Amino acid repeats avert mRNA folding through conservative substitutions and synonymous codons, regardless of codon bias

Abstract

A significant number of proteins in all living species contains amino acid repeats (AARs) of various lengths and compositions, many of which play important roles in protein structure and function. Here, I have surveyed select homopolymeric single [(A)n] and double [(AB)n] AARs in the human proteome. A close examination of their codon pattern and analysis of RNA structure propensity led to the following set of empirical rules: (1) One class of amino acid repeats (Class I) uses a mixture of synonymous codons, some of which approximate the codon bias ratio in the overall human proteome; (2) The second class (Class II) disregards the codon bias ratio, and appears to have originated by simple repetition of the same codon (or just a few codons); and finally, (3) In all AARs (including Class I, Class II, and the in-betweens), the codons are chosen in a manner that precludes the formation of RNA secondary structure. It appears that the AAR genes have evolved by orchestrating a balance between codon usage and mRNA secondary structure. The insights gained here should provide a better understanding of AAR evolution and may assist in designing synthetic genes.

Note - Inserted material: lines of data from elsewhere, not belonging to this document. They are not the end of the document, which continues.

/-- Every byte from `a` to the end lies in some written range. -/
def coveredFrom (got : List (Nat × Nat)) (len : Nat) : Nat → Nat → Bool
  | 0, a => decide (len ≤ a)
  | f + 1, a =>
    if len ≤ a then true
    else
      match got.find? (fun g => decide (g.1 ≤ a) && decide (a < g.1 + g.2)) with
      | some g => coveredFrom got len f (g.1 + g.2)
      | none => false

/-- The reason for which COMMIT rejects the image, or 0 (R500). -/
def fwReason (s : State) (u : FwUpdate) : Nat :=
  let img := cellsReadBytes u.image 0 u.length
  if !Config.fwSignatureOk img then 1
  else if Config.fwTarget img ≠ 0x00B0 then 2
  else if Config.fwSecurity img < fwFloor s then 3
  else if !coveredFrom u.got u.length (u.got.length + 1) 0 then 4
  else 0

def preferredSlot (h : Hallmark) : FwSlot := if h.preferB then h.slotB else h.slotA

/-- The image stands in the slot, the slot is preferred, and an audit record of kind 2 is appended. -/
def commitFirmware (u : FwUpdate) (s : State) : State :=
  let img := cellsReadBytes u.image 0 u.length
  let old := sha256 (preferredSlot s.hallmark).image
  let s := onHallmark (fun h => { setSpare (fun _ => { image := img, version := Config.fwVersion img, security := Config.fwSecurity img }) h
    with update := none, preferB := !h.runB }) s
  appendAudit 2 0 0 0 0 old (sha256 img) s

/-- COMMIT. A failed check ends with FW_REJECTED in its COMMAND_DONE; the update stays open. -/
def execSecFwUpdateCommit (r : MbxReq) (s : State) : Result :=
  .next (mailboxFull r Op.secFwUpdate none (phaseLength r)
    (fun s =>
      match s.hallmark.update with
      | none => .fail s (St.wrongState, 0)
      | some u =>
        let why := fwReason s u
        if why ≠ 0 then accept r Op.secFwUpdate St.fwRejected why .nothing s
        else checked s (signChecks s) (accept r Op.secFwUpdate St.ok 0 .nothing (commitFirmware u s))) s)

/-- ABORT. -/
def execSecFwUpdateAbort (r : MbxReq) (s : State) : Result :=
  .next (mailboxFull r Op.secFwUpdate none (phaseLength r)
    (fun s => checked s [(s.hallmark.update.isNone, St.wrongState, 0)]
      (accept r Op.secFwUpdate St.ok 0 .nothing (onHallmark (fun h => { h with update := none }) s))) s)

/-! ## SEC_TALLY_READ -/

def itemLen (i : Nat) : Nat :=
  if i = 1 then 512 else if i = 2 then 64 else if i = 3 then 32 else if i = 6 then 2 else 1

def tallyReadBytes (s : State) (i : Nat) : List Byte :=
  let x := tallyItem s i
  let v := if i = 3 then rootDigest x.value else x.value
  le 1 i ++ zeros 1 ++ le 2 x.budget ++ le 2 x.remaining ++ le 2 (itemLen i) ++ le 4 x.lastAudit ++ zeros 4 ++
    fitBytes (itemLen i) v

def tallyReadBody (item : Nat) (s : State) : MRes :=
  checked s [(!within 1 6 item, St.invalidField, 32)] { st := s, payload := tallyReadBytes s item }

/-- SEC_TALLY_READ. -/
def execSecTallyRead (r : MbxReq) (item : Nat) (s : State) : Result :=
  .next (mailbox r Op.secTallyRead [8] (tallyReadBody item) s)

/-! ## SEC_TALLY_CHANGE (R524–R529) -/

/-- A signed 32-bit field. -/
def signedNum (b : List Byte) (off : Nat) : Int :=
  let n := paramNum b off 4
  if n < 2 ^ 31 then n else (n : Int) - 2 ^ 32

def intWithin (lo hi x : Int) : Bool := decide (lo ≤ x) && decide (x ≤ hi)

/-- The fields of a value that lie outside their range, as payload offsets from the value (R524, R550). -/
def valueChecks (item : Nat) (v : List Byte) : List (Bool × Nat × Nat) :=
  let at' (bad : Bool) (o : Nat) : Bool × Nat × Nat := (bad, St.invalidField, 48 + o)
  if item = 1 then
    [at' (paramNum v 0 2 ≠ 1) 0, at' (!within 0x38000000 0x48000000 (paramNum v 4 4)) 4,
     at' (!intWithin (-50000) 50000 (signedNum v 8)) 8, at' (!within 0x38000000 0x48000000 (paramNum v 12 4)) 12,
     at' (!intWithin (-50000) 50000 (signedNum v 16)) 16, at' (!intWithin (-5000) 5000 (signedNum v 20)) 20,
     at' (!intWithin (-2000) 2000 (signedNum v 24)) 24, at' (decide (500 < paramNum v 28 2)) 28,
     at' (!within 10 100 (paramNum v 30 2)) 30]
  else if item = 6 then [at' (decide (4096 ≤ paramNum v 0 2)) 0]
  else []

/-- The value with its reserved bits zero (R18). -/
def cleanValue (item : Nat) (v : List Byte) : List Byte :=
  if item = 1 then (v.take 2 ++ le 2 (paramNum v 2 2 % 2) ++ (v.drop 4).take 60) ++ zeros 448
  else if item = 2 then
    (List.range 12).flatMap (fun p => (v.drop (4 * p)).take 3 ++ [(v.getD (3 + 4 * p) 0) &&& 1]) ++ zeros 16
  else v

/-- R528: a change that conflicts with the state. -/
def tallyConflict (s : State) (item : Nat) (v : List Byte) : Bool :=
  if item = 2 then
    (List.range 12).any (fun p =>
      (!enabledIn v p && decide ((part s p).state ≠ .free)) ||
      (decide (ceilingIn v p ≠ 0) && decide (ceilingIn v p * 1000000000 < hbmOf s p)) ||
      (decide (shareIn v p ≠ 0) && decide (shareIn v p * s.deck.capacity / 256 < flashOf s p)))
  else if item = 4 then
    decide ((v.getD 0 0).toNat < fwFloor s) || decide ((runningSlot s).security < (v.getD 0 0).toNat)
  else if item = 5 then
    s.fabric.deviceId.isSome &&
      decide ((v.getD 0 0).toNat &&& allowedMap { deviceId := 0, racks := s.fabric.racks, ySize := s.fabric.ySize, zSize := s.fabric.zSize }
        ≠ (v.getD 0 0).toNat)
  else false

Keywords: Bioinformatics; Computational biology; Genetics; Structural biology.

Fig. 1

Synonymous codon patterns of selected single amino acid repeats (SAARs). The repeats were retrieved from the human proteome as described in Materials and Methods. In each example, the protein name (e.g. Fibrosin-1) or its HGNC (HUGO Gene Nomenclature Committee)-approved symbol (e.g. SKIDA1) is followed by the residue and its number of repeats (e.g. Ala19). Panels A, B, C, D, E show, respectively, representative repeats of Ala, Gln, Pro, miscellaneous amino acids, and Arg; panel F shows the color codes used for the repeat codons and percentage of each synonymous codon use for a given amino acid in the human proteome, acquired from the Codon Usage Database, http://www.kazusa.or.jp/codon/. Note that in panel F the percentage values for the six-codon amino acids, Ser and Arg, will not add up to 100, as two codons of each have been omitted to conserve space. The vast majority of examples are uninterrupted SAARs; in a few cases, the interrupting amino acids/codons are written overhead (when space permitted) and indicated by white color. Two relatively complex repeat runs, SPT20HL1 (panel A) and RUNX2 (panel B) are marked with apparent microrepeat units and expansions. In each panel, the repeats are listed from the most Class I type (i.e. diverse, multi-colored codons) to the most Class II type (i.e. identical, single-color codons) from top to bottom, by qualitative visual inspection.

Fig. 2

Hypothetical perfect RNA hairpins formed in DAARs. Nucleotide (mRNA) sequences consisting of complementary codons (UCU, AGA) for the two types of DAARs are illustrated by Ser-Arg repeats, (S)5(R)5 and (SR)5. RNA structure prediction was conducted by the MFE method as described in Materials and Methods. In this display, the A:U base pair bonding is indicated by a single line, and G:C pair, by a double line. Note the very similar thermodynamic stability (ΔG) of the two structures, primarily because of identical base-pairs and lengths.

Fig. 3

Schematic model of AAR formation. In this scheme (as in Fig. 1), the colored boxes indicate different but synonymous codons for the same amino acid of an AAR. All AARs may start with a short sequence of a few amino acids, operationally defined as a “monomeric unit”. The starting unit as well as the final repeat, produced by imperfect replication, may have various degrees of agreement or disagreement with the organismic codon bias. DNA repeats can promote excision of units (indicated by the shorter arrow at the recombination step), but this is minimized by the imperfection of the repeats, produced by conservative amino acid replacement and substitution with synonymous codons, which at the same time prevents formation of secondary structural folds in the mRNA. The resultant codon distribution may regulate translational kinetics and folding of the AAR protein, also contributing to the overall evolution of the AAR sequence.